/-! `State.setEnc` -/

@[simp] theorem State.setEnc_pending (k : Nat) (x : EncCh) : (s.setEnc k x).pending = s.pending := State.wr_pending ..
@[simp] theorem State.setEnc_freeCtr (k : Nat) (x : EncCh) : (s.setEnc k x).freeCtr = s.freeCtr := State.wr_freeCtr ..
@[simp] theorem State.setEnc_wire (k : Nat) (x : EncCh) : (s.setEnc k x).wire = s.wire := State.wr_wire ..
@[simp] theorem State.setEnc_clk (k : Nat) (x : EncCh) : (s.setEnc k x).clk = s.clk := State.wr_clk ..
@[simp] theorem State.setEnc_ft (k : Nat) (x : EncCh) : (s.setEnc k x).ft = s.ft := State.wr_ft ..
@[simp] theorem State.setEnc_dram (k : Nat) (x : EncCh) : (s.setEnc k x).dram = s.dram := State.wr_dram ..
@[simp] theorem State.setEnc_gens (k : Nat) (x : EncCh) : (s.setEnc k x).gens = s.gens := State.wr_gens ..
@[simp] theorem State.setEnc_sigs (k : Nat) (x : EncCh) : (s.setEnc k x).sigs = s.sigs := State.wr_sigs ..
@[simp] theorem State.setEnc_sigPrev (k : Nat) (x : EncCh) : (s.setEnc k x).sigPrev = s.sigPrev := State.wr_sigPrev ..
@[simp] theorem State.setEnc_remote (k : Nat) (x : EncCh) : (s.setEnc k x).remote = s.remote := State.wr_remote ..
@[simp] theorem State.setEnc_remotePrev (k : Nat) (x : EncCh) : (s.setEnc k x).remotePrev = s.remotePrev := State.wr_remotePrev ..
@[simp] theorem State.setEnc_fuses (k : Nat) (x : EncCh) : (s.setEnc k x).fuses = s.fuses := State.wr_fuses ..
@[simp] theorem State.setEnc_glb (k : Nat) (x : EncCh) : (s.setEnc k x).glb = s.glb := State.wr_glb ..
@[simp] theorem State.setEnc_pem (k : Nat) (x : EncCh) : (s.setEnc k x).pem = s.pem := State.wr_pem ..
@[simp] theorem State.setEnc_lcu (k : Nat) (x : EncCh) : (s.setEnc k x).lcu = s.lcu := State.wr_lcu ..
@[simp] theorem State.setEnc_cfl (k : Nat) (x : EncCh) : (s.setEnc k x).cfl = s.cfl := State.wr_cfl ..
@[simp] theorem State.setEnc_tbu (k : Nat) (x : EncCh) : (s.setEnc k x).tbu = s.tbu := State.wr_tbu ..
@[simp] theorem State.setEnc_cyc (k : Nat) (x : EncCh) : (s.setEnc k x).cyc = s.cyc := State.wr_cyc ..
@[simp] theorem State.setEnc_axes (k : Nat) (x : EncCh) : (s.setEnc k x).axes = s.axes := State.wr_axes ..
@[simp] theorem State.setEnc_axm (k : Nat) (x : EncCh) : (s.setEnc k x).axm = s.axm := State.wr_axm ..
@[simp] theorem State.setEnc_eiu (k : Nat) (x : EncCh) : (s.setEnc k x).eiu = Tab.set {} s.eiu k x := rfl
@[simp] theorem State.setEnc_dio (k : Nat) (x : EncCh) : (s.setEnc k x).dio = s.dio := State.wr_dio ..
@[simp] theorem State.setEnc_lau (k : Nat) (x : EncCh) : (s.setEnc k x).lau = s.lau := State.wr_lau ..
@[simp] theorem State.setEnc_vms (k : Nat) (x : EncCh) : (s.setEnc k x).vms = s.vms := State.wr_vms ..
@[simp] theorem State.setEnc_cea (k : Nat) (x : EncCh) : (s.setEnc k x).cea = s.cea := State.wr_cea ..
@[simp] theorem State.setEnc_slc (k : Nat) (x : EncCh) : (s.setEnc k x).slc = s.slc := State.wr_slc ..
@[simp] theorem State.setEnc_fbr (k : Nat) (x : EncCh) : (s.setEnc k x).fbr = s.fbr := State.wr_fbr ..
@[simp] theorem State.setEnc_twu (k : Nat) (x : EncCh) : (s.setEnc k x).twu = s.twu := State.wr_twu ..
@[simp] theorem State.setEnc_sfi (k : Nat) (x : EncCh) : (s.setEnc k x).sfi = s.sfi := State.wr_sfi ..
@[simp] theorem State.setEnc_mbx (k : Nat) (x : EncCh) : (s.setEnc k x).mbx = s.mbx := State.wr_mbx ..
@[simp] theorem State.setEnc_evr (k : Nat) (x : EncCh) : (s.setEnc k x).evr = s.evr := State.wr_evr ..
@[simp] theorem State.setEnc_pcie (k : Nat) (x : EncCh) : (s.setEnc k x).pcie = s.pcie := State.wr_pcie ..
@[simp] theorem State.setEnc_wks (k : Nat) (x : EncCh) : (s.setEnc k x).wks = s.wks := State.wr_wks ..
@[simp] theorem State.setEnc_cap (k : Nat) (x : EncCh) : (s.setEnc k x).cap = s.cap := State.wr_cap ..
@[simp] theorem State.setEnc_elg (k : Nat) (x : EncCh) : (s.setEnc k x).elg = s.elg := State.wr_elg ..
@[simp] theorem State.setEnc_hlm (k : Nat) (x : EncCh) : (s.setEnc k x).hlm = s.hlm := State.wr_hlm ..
.....
* [EXERCISE INSTRUCTIONS]:
Working from the records above, write out verbatim only the lines from the line containing "s.fuses := State.wr_fuses .." through the line containing "s.cfl := State.wr_cfl ..".

* [ANSWER BOX]:
@[simp] theorem State.setEnc_fuses (k : Nat) (x : EncCh) : (s.setEnc k x).fuses = s.fuses := State.wr_fuses ..
@[simp] theorem State.setEnc_glb (k : Nat) (x : EncCh) : (s.setEnc k x).glb = s.glb := State.wr_glb ..
@[simp] theorem State.setEnc_pem (k : Nat) (x : EncCh) : (s.setEnc k x).pem = s.pem := State.wr_pem ..
@[simp] theorem State.setEnc_lcu (k : Nat) (x : EncCh) : (s.setEnc k x).lcu = s.lcu := State.wr_lcu ..
@[simp] theorem State.setEnc_cfl (k : Nat) (x : EncCh) : (s.setEnc k x).cfl = s.cfl := State.wr_cfl ..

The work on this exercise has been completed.